Work task: The records follow. Filter them to the lines that hold "leaveDirs".

(Source records)
◆ ◆ ◆ ◆
/-- Team n of a launch comes to a place, and its context has touched that C-die (R30): a new team takes the lowest free hood slot, a killed one is created again in its own,
a saved one is restored (R254, R255, R267, R270). -/
def State.putTeam (s : State) (lid n : Nat) (p : Nat × Nat × Nat) : State :=
  match s.launch? lid with
  | none => s
  | some l =>
    let s := (s.startSlice l.ctx (if l.lr.pair then [p.1, p.1 + 1] else [p.1])).touch l.ctx (dieOf p.1)
    match s.team? (tHandle lid n) with
    | some t => if t.killed then s.createTeam lid n l.ctx l.lr t.hslot t.retry p else s.loadTeam (tHandle lid n) p
    | none =>
      match l.freeHoods with
      | [] => s
      | h :: _ =>
        let s := s.modLaunch lid fun l => { l with slots := l.slots.put h n, next := max l.next (n + 1) }
        s.createTeam lid n l.ctx l.lr h 0 p

/-- Teams of a launch come to places. -/
def State.putTeams (s : State) (lid : Nat) (ns : List Nat) (ps : List (Nat × Nat × Nat)) : State :=
  (ns.zip ps).foldl (fun s x => s.putTeam lid x.1 x.2) s

/-- A cohort's barriers granted (R44, R246), with G = 0 (R247). -/
def State.grantBars (s : State) (lid j inst : Nat) : State :=
  s.modLaunch lid fun l =>
    { l with cohorts := l.cohorts.put j { inst := inst, bars := List.replicate l.lr.barsAsked { gen := 0, arr := [] }, gone := [] } }

/-- The next team of a launch without cohorts is placed (R264). -/
def State.placeNext (s : State) (lid : Nat) (l : Launch) : State :=
  match l.freeHoods, chooseCore s.uses l.lr (s.coreOk lid l) allCores with
  | _ :: _, some p => s.putTeam lid l.next p
  | _, _ => s

/-- The next cohort of a launch is placed whole (R44, R264). -/
def State.placeCohort (s : State) (lid : Nat) (l : Launch) : State :=
  if l.freeHoods.length < l.lr.cn then s
  else
    match chooseCohort s.uses l.lr (s.coreOk lid l) l.lr.cn
        (fun i => decide (s.barsHeld none l.lr.clvl i + l.lr.barsAsked ≤ barCap l.lr.clvl)) (upTo (instCount l.lr.clvl)) with
    | some (i, ps, _) => (s.grantBars lid (l.next / l.lr.cn) i).putTeams lid ((upTo l.lr.cn).map (l.next + ·)) ps
    | none => s

/-- A part of a team fits at its claimed block. -/
def CoreUse.fitsAt (u : CoreUse) (l : LaunchRec) (upper : Bool) (base : Nat) : Bool :=
  decide (u.scratch + l.scratchOn ≤ 2 ^ 22) && decide (u.acc + l.accrows ≤ 512) && decide (u.teams < 32) && !(l.mx && u.mx)
    && u.blocks.all fun x => !meets x (base, l.slotsOn upper)

/-- The claimed places of teams are free of other teams (R262). -/
def claimFree (u : Uses) (l : LaunchRec) : List (Nat × Nat × Nat) → Bool
  | [] => true
  | p :: r =>
    (Uses.at u p.1).fitsAt l false p.2.1 && (!l.pair || (Uses.at u (p.1 + 1)).fitsAt l true p.2.2) && claimFree (Uses.place u l p) l r

/-- The cores of a claim. -/
def Launch.claimCores (l : Launch) : List Nat := l.claim.flatMap fun p => if l.lr.pair then [p.2.1, p.2.1 + 1] else [p.2.1]

/-- The barriers of the claimed instances are free of other launches. -/
def State.claimBarsFree (s : State) (lid : Nat) (l : Launch) : Bool :=
  l.claimInst.all fun i =>
    decide (s.barsHeld (some lid) l.lr.clvl i + (l.claimInst.filter fun j => sameBars l.lr.clvl i l.lr.clvl j).length * l.lr.barsAsked
      ≤ barCap l.lr.clvl)

/-- The claim of a resident launch, sought again where a quarantine has broken it (R262). -/
def State.renewClaim (s : State) (lid : Nat) : State :=
  match s.launch? lid with
  | none => s
  | some l =>
    if l.claimCores.any fun c => (s.core c).noTeams then
      match s.residentFit l.lr (some lid) with
      | some (ps, is) =>
        s.modLaunch lid fun l =>
          { l with claim := ps.mapIdx fun i p => (i, p.1, p.2.1, p.2.2), claimInst := is
                   cohorts := l.cohorts.mapKV fun j c => { c with inst := is.getD j c.inst } }
      | none => s
    else s

/-- A resident launch's teams that are on no core come to their claimed places, all together (R45, R262, R270); the barriers of its
cohorts are granted at the start, and again with G = 0 to a cohort that was killed whole (R250). -/
def State.placeResident (s : State) (lid : Nat) : State :=
  let s := s.renewClaim lid
  match s.launch? lid with
  | none => s
  | some l =>
    let ns := if l.next = 0 then upTo l.lr.nteams else (s.awayTeams lid).map fun e => e.2.n
    let ps := ns.filterMap fun n => (l.claim.find? fun p => p.1 == n).map (·.2)
    if l.claimCores.all (fun c => s.coreOpen l.lr l.ctx c && !s.barred (s.ctx l.ctx).prio c) && claimFree s.uses l.lr ps
        && s.claimBarsFree lid l then
      let js := if l.lr.clvl = 0 then [] else if l.next = 0 then upTo (l.lr.nteams / l.lr.cn)
        else if l.lr.hasBars then distinct (((s.awayTeams lid).filter fun e => e.2.killed).map fun e => e.2.n / l.lr.cn) else []
      let s := js.foldl (fun s j => s.grantBars lid j (l.claimInst.getD j 0)) s
      s.putTeams lid ns ps
    else s

/-- The teams that come back together with a team: the teams of its cohort that are away (R44, R196), or itself. -/
def State.unitOf (s : State) (team : Nat) (tm : Team) : List Nat :=
  if tm.lr.clvl = 0 ∨ (tm.killed ∧ ¬ tm.lr.hasBars) then [team]
  else (s.cohortTeams team).filter fun h => match s.team? h with
    | some t => !t.resident && (!t.killed || t.lr.hasBars)
    | none => false
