-- ==== Sys2Proof/Machine/CacheOps.lean ====
section
/-! DEFINITION. PFCH, CCTL, PIN, UNPIN, TXQ and FRQ (10 R294, R295, R297, R305, R306). -/

namespace Sys2Proof.Machine

/-! ### Lines given up to the directories (R295, R310, R316) -/

/-- An entry that a holder has left. -/
def DirEntry.leave (e : DirEntry) (h : Holder) : DirEntry :=
  let hs := e.holders.filter (· != h)
  let owner := if e.owner = some h then none else e.owner
  { e with holders := hs, owner := owner, st := if hs.isEmpty then .i else if owner.isNone ∧ (e.st = .x ∨ e.st = .o) then .s else e.st }

/-- The entry of a directory that covers a line is left by a holder. -/
def State.dirLeave (s : State) (d : DirRef) (ln : Nat) (h : Holder) : State :=
  match s.dirFind d ln with
  | some e => s.dirSet d ln [e.leave h]
  | none => s

/-- The caches that a holder of an entry names keep no line of the entry. -/
def State.keepsNone (s : State) (d : DirRef) (ln : Nat) (cs : List CacheRef) : Bool :=
  match s.dirFind d ln with
  | some e => cs.all fun c => (s.cache c).lines.all fun l => !e.covers l.ln
  | none => false

/-- A cache that holds nothing more of a line's directory entries leaves them (R310). -/
def State.leaveDirs (s : State) (c : CacheRef) (ln : Nat) : State :=
  match c with
  | .l1 k =>
    let s := if s.keepsNone (.cluster (clusOf k)) ln [.l1 k] then s.dirLeave (.cluster (clusOf k)) ln (.l1 k) else s
    if s.keepsNone (.die (dieOf k)) ln ((upTo 4).map fun i => .l1 (4 * clusOf k + i)) then
      s.dirLeave (.die (dieOf k)) ln (.cluster (clusOf k)) else s
  | .l2 d => if s.keepsNone (pkgDir ln) ln [.l2 d] then s.dirLeave (pkgDir ln) ln (.l2 d) else s
  | .crown n => if s.keepsNone (pkgDir ln) ln [.crown n] then s.dirLeave (pkgDir ln) ln (.crown n) else s

/-- A cache drops a line, writes its dirty data back, and leaves the directory entries in which it holds nothing more (R295,
R310). -/
def State.giveUp (s : State) (c : CacheRef) (ln : Nat) : State := (s.evict c ln).leaveDirs c ln

/-- A cache answers a host's snoop of a line: its dirty data goes to the host, and it drops the line, or keeps it clean and shared
(R315). -/
def State.snooped (s : State) (excl : Bool) (ln : Nat) (c : CacheRef) : State :=
  match (s.cache c).line? ln with
  | none => s
  | some l =>
    if excl then ((s.setCache c ((s.cache c).without ln)).toHome l).leaveDirs c ln
    else
      (s.setCache c ((s.cache c).modLine ln fun l =>
        { l with dirty := 0, st := if l.st = .si ∨ l.st = .ro then l.st else .s })).toHome l

/-! ### PFCH (R294) -/

/-- The hint that PFCH asks for, over its page's. -/
def pfHintOf (h : PfHint) (page : Nat) : Nat :=
  match h with
  | .page => page
  | .ef => 1
  | .el => 2

/-- The scope reaches beyond the die (R294). -/
def beyondDie (sc : Scope) : Bool := wideScope sc

/-- A far or host line brought into its home-side cache, exclusively if `ex` says so on a CT page. SI lines have no directory (R127). -/
def State.crownFetch (s : State) (ctx : Nat) (x : Xlat) (ln : Nat) (ex : Bool) : State :=
  let n := crownHalf (ln * 128)
  let c := CacheRef.crown n
  let ask := x.cls = 2 ∧ (((s.cache c).line? ln).isNone ∨ (ex = true ∧ (s.cache c).mayWrite ln = false))
  let (ok, s) := if ask then s.dirServe (pkgDir ln) ln (.crown n) ex else (true, s)
  if !ok then s
  else if ((s.cache c).line? ln).isSome then
    s.setCache c ((s.cache c).modLine ln fun l => if ex ∧ x.cls = 2 ∧ l.st = .s then { l with st := .e } else l)
  else
    let (k, out) := (s.cache c).fill c
      { ln := ln, st := stateOf x.cls (ex && x.cls == 2), ctx := ctx, tagv := true, hint := x.hint, retained := none, dirty := 0
        cmp := x.cmp, comp := false, data := if x.cls = 1 then s.peekN (ln * 128) 128 else [], filled := s.clk, way := 0
        poison := x.cls == 1 && s.poisonedAt (ln * 128) }
    out.foldl State.toHome (s.setCache c k)

/-- A line of a die's L2 asked for exclusively: only a CT page's is (R294). -/
def State.pfExcl (s : State) (d : Nat) (x : Xlat) (ln : Nat) (ex : Bool) : State :=
  if ex && x.cls == 2 && ((s.die d).cache.line? ln).isSome then
    let (ok, s) := s.l2Obtain d ln true
    if ok then s.setCache (.l2 d) ((s.die d).cache.modLine ln fun l => if l.st = .s then { l with st := .e } else l) else s
  else s

/-- A line of a CT or RO page fetched into a die's L2 (R294). -/
def State.pfL2 (s : State) (d ctx va : Nat) (x : Xlat) (ln : Nat) (ex : Bool) : State :=
  (s.l2Fetch d ctx (s.rangeAt d ctx va) x ln 1).2.pfExcl d x ln ex

/-- The line of an address fetched into the caches that a scope names (R294). A fill of the L1 disregards .na. -/
def State.prefetch (s : State) (c ctx va : Nat) (x : Xlat) (pa : Nat) (ex : Bool) (sc : Scope) : State :=
  let ln := lineOf pa
  let rng := s.rangeAt (dieOf c) ctx va
  if beyondDie sc then
    match homeCache (ln * 128) with
    | .l2 d =>
      let s := s.asked c pa
      if x.cls = 1 then s.siL2Get (16 * d) ctx (s.rangeAt d ctx va) x.hint x.cmp ln 1 else s.pfL2 d ctx va x ln ex
    | .l1 _ => s
    | .crown _ => s.crownFetch ctx x ln ex
  else if x.cls = 1 then
    if pointOf c 1 .core pa = .l1 then
      let s := s.siL2Get c ctx rng x.hint x.cmp ln 1
      if sc = .core then (s.siLine .l1 c ctx rng (if x.hint = 3 then 0 else x.hint) x.cmp ln 0).2 else s
    else s
  else
    let s := s.pfL2 (dieOf c) ctx va x ln ex
    if sc != .core || ((s.die (dieOf c)).cache.line? ln).isNone then s
    else if ((s.core c).l1.line? ln).isSome then (if ex && x.cls == 2 then (s.l1Obtain c ln true).2 else s)
    else s.l1Fetch c ctx x ln (ex && x.cls == 2)

/-- PFCH: ignored where any check fails, on UC pages and on pages of another package (R276, R294); only a fetch that is made reaches the
line's home (R30). -/
def execPfch (h : Hdr) (a : VReg) (mem : MemOp) (ex : Bool) (hint : PfHint) (scope : Scope) (s : State) : Host.Outcome State Fault Refusal :=
  runLanes h (lenMem mem) none (memOps a 2 mem) (some a) (fun c _ tm _ t s =>
    let va := (eaGlobal tm t a mem).1
    match s.check (dieOf c) (some c) tm.ctx .read va with
    | (.ok gpa x, s) =>
      if pkgOf gpa ≠ s.pkgid ∨ x.cls = 0 then s
      else (s.reached tm.ctx gpa).prefetch c tm.ctx va.toNat { x with hint := pfHintOf hint x.hint } (localOf gpa) ex scope
    | (.pageFault _, s) => s
    | (.trap _ _, s) => s
    | (.poison _, s) => s) s

/-! ### CCTL (R295) -/

/-- The caches that CCTL reaches at a scope. -/
def cctlCaches (c : Nat) (sc : Scope) (pa : Nat) : List CacheRef :=
  let d := dieOf c
  let die : List CacheRef := (upTo 16).map (fun i => CacheRef.l1 (16 * d + i)) ++ [.l2 d]
  match sc with
  | .core => [.l1 c]
  | .clus => (upTo 4).map fun i => .l1 (4 * clusOf c + i)
  | .die => die
  | .stk => die ++ (if homeCache pa = .l2 d then [] else [homeCache pa])
  | .ipo => die ++ (if homeCache pa = .l2 d then [] else [homeCache pa])
  | .pkg => die ++ (if homeCache pa = .l2 d then [] else [homeCache pa])
  | .sys => die ++ (if homeCache pa = .l2 d then [] else [homeCache pa])

/-- CCTL's effect on a line of one cache (R295). -/
def State.cctlOne (s : State) (op : CctlOp) (ln : Nat) (c : CacheRef) : State :=
  if ((s.cache c).line? ln).isNone then s
  else
    match op with
    | .wb => s.writeBack c ln
    | .wbinv => s.giveUp c ln
    | .ef => s.setCache c ((s.cache c).modLine ln fun l => { l with hint := 1 })
    | .el => s.setCache c ((s.cache c).modLine ln fun l => { l with hint := 2 })
    | .nrm => s.setCache c ((s.cache c).modLine ln fun l => { l with hint := 0 })

/-- CCTL: the stores to its line that wait in the core's store queue come first, so that the thread's earlier writes are those it
writes back; it takes the page faults of its address; on a UC page, a page of another package or a mismatched one it is ignored
(R276, R295). -/
def execCctl (h : Hdr) (a : VReg) (mem : MemOp) (op : CctlOp) (scope : Scope) (s : State) : Host.Outcome State Fault Refusal :=
  runLanes h (lenMem mem) none (memOps a 2 mem) (some a) (fun c team tm tid t s =>
    let va := (eaGlobal tm t a mem).1
    match s.check (dieOf c) (some c) tm.ctx .read va with
    | (.ok gpa x, s) =>
      if pkgOf gpa ≠ s.pkgid ∨ x.cls = 0 then s
      else
        let s := (s.reached tm.ctx gpa).drainTo c fun r => lineOf r.pa == lineOf gpa
        (cctlCaches c scope (localOf gpa)).foldl (fun s k => s.cctlOne op (lineOf (localOf gpa)) k) s
    | (.pageFault k, s) => s.pageFault team tid t.pc va k false false
    | (.trap _ _, s) => s
    | (.poison pa, s) => s.consume team tid t.pc (dramLoc pa) pa) s

/-! ### PIN and UNPIN (R297) -/

/-- The lines retained under a range of a context become ordinary lines (R297). -/
def Die.unretain (d : Die) (ctx idx : Nat) : Die :=
  let free (l : Line) : Line := if l.retained = some (rrKey ctx idx) then { l with retained := none } else l
  { d with cache := { d.cache with lines := d.cache.lines.map free } }

/-- A range is cleared: V := 0, BASE, LEN and the counters stay (R297, R299). -/
def State.unpin (s : State) (d ctx idx : Nat) : State :=
  if ((s.die d).range ctx idx).v then (s.modRange d ctx idx fun r => { r with v := false }).modDie d fun x => x.unretain ctx idx else s

/-- A range is set (R297). -/
def State.pin (s : State) (d ctx idx base len : Nat) : State :=
  let r := (s.die d).range ctx idx
  if len = 0 then s.unpin d ctx idx
  else if r.base = base ∧ r.len = len then s.modRange d ctx idx fun r => { r with v := true }
  else
    (s.modDie d fun x => x.unretain ctx idx).modRange d ctx idx fun _ =>
      { base := base, len := len, v := true, fill := 0, ovf := 0, hit := 0 }

/-- PIN: the operands are those of the highest-numbered live lane (R297). -/
def execPin (h : Hdr) (a b : VReg) (idx : BitVec 2) (s : State) : Host.Outcome State Fault Refusal :=
  runLive h 2 none [vR a 2, vR b] (some a) (fun c g tm live s =>
    match live.getLast? with
    | none => s
    | some x =>
      let base := x.2.2.reg64 a.toNat
      if 2 ^ 55 ≤ base.toNat then
        live.foldl (fun s y => s.pageFault g.team y.2.1 y.2.2.pc base pfNonCanonical false false) s
      else s.pin (dieOf c) tm.ctx idx.toNat base.toNat (x.2.2.reg b.toNat).toNat) s

/-- UNPIN (R297). -/
def execUnpin (h : Hdr) (idx : BitVec 2) (s : State) : Host.Outcome State Fault Refusal :=
  runLive h 2 none [] none (fun c _ tm live s => if live.isEmpty then s else s.unpin (dieOf c) tm.ctx idx.toNat) s

/-! ### TXQ and FRQ (R305, R306) -/

/-- LEAF of a translation (R305). -/
def leafCode (log2 : Nat) : Nat := if log2 = 16 then 0 else if log2 = 29 then 1 else 2

/-- TXQ's result for a translation (R305). -/
def txqOk (x : Xlat) (va : Nat) : Nat :=
  b2n x.mism * 2 ^ 85 + 2 ^ 80 + leafCode x.log2 * 2 ^ 72 + b2n x.rlog * 2 ^ 71 + x.hint * 2 ^ 69 + b2n x.cmp * 2 ^ 68
    + b2n x.xp * 2 ^ 67 + b2n x.w * 2 ^ 66 + x.cls * 2 ^ 64 + (x.pa + va % 2 ^ x.log2)

/-- TXQ of one thread (R305): its result, or the poisoned line its walk met. -/
def State.txq (s : State) (c ctx : Nat) (va : DWord) : (Nat ⊕ Nat) × State :=
  if 2 ^ 55 ≤ va.toNat then (.inl (pfNonCanonical * 2 ^ 81), s)
  else
    match s.translate (dieOf c) (some c) ctx va.toNat with
    | (.ok x, s) =>
      let gpa := x.pa + va.toNat % 2 ^ x.log2
      (.inl (if pkgOf gpa = s.pkgid ∧ s.unpopulated (localOf gpa) then pfUnpopulated * 2 ^ 81 else txqOk x va.toNat), s)
    | (.fault k, s) => (.inl (k * 2 ^ 81), s)
    | (.poison pa, s) => (.inr pa, s)

/-- TXQ (R305). -/
def execTxq (h : Hdr) (d a : VReg) (s : State) : Host.Outcome State Fault Refusal :=
  runLanes h 2 (some 0x360) [vW d 4, vR a 2] (some a) (fun c team tm tid t s =>
    match s.txq c tm.ctx (t.reg64 a.toNat) with
    | (.inl r, s) => s.answer team tid h t.pc .engine (wr128 d.toNat (BitVec.ofNat 128 r))
    | (.inr pa, s) => s.consume team tid t.pc (dramLoc pa) pa) s

/-- The frame is in the bad-frame list (R306, R423). -/
def State.listed (s : State) (frame : Nat) : Bool := s.bfl.any fun e => bits e.toNat 42 16 == frame

/-- FRQ's result for a global physical address (R306). -/
def State.frq (s : State) (a : Nat) : Nat :=
  let pa := localOf a
  if pkgOf a ≠ s.pkgid ∨ ¬ isDram pa ∨ s.absent pa then 0
  else
    let f := s.frame (pa / 65536)
    let cnt (o : Nat) : Nat := if s.cn.fetEn then s.peekNat (s.cn.fetBase + 8 * frameNo pa + o) 4 else 0
    cnt 4 * 2 ^ 64 + cnt 0 * 2 ^ 32 + 8 + b2n (s.listed (pa / 65536)) * 4 + b2n f.mig * 2 + b2n f.ret

/-- FRQ (R306). -/
def execFrq (h : Hdr) (d a : VReg) (s : State) : Host.Outcome State Fault Refusal :=
  runLanes h 2 (some 0x361) [vW d 4, vR a 2] (some a) (fun _ team _ tid t s =>
    s.answer team tid h t.pc .engine (wr128 d.toNat (BitVec.ofNat 128 (s.frq (t.reg64 a.toNat).toNat)))) s

end Sys2Proof.Machine
end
◆ ◆ ◆ ◆
Solved exercise:
def State.leaveDirs (s : State) (c : CacheRef) (ln : Nat) : State :=
def State.giveUp (s : State) (c : CacheRef) (ln : Nat) : State := (s.evict c ln).leaveDirs c ln
    if excl then ((s.setCache c ((s.cache c).without ln)).toHome l).leaveDirs c ln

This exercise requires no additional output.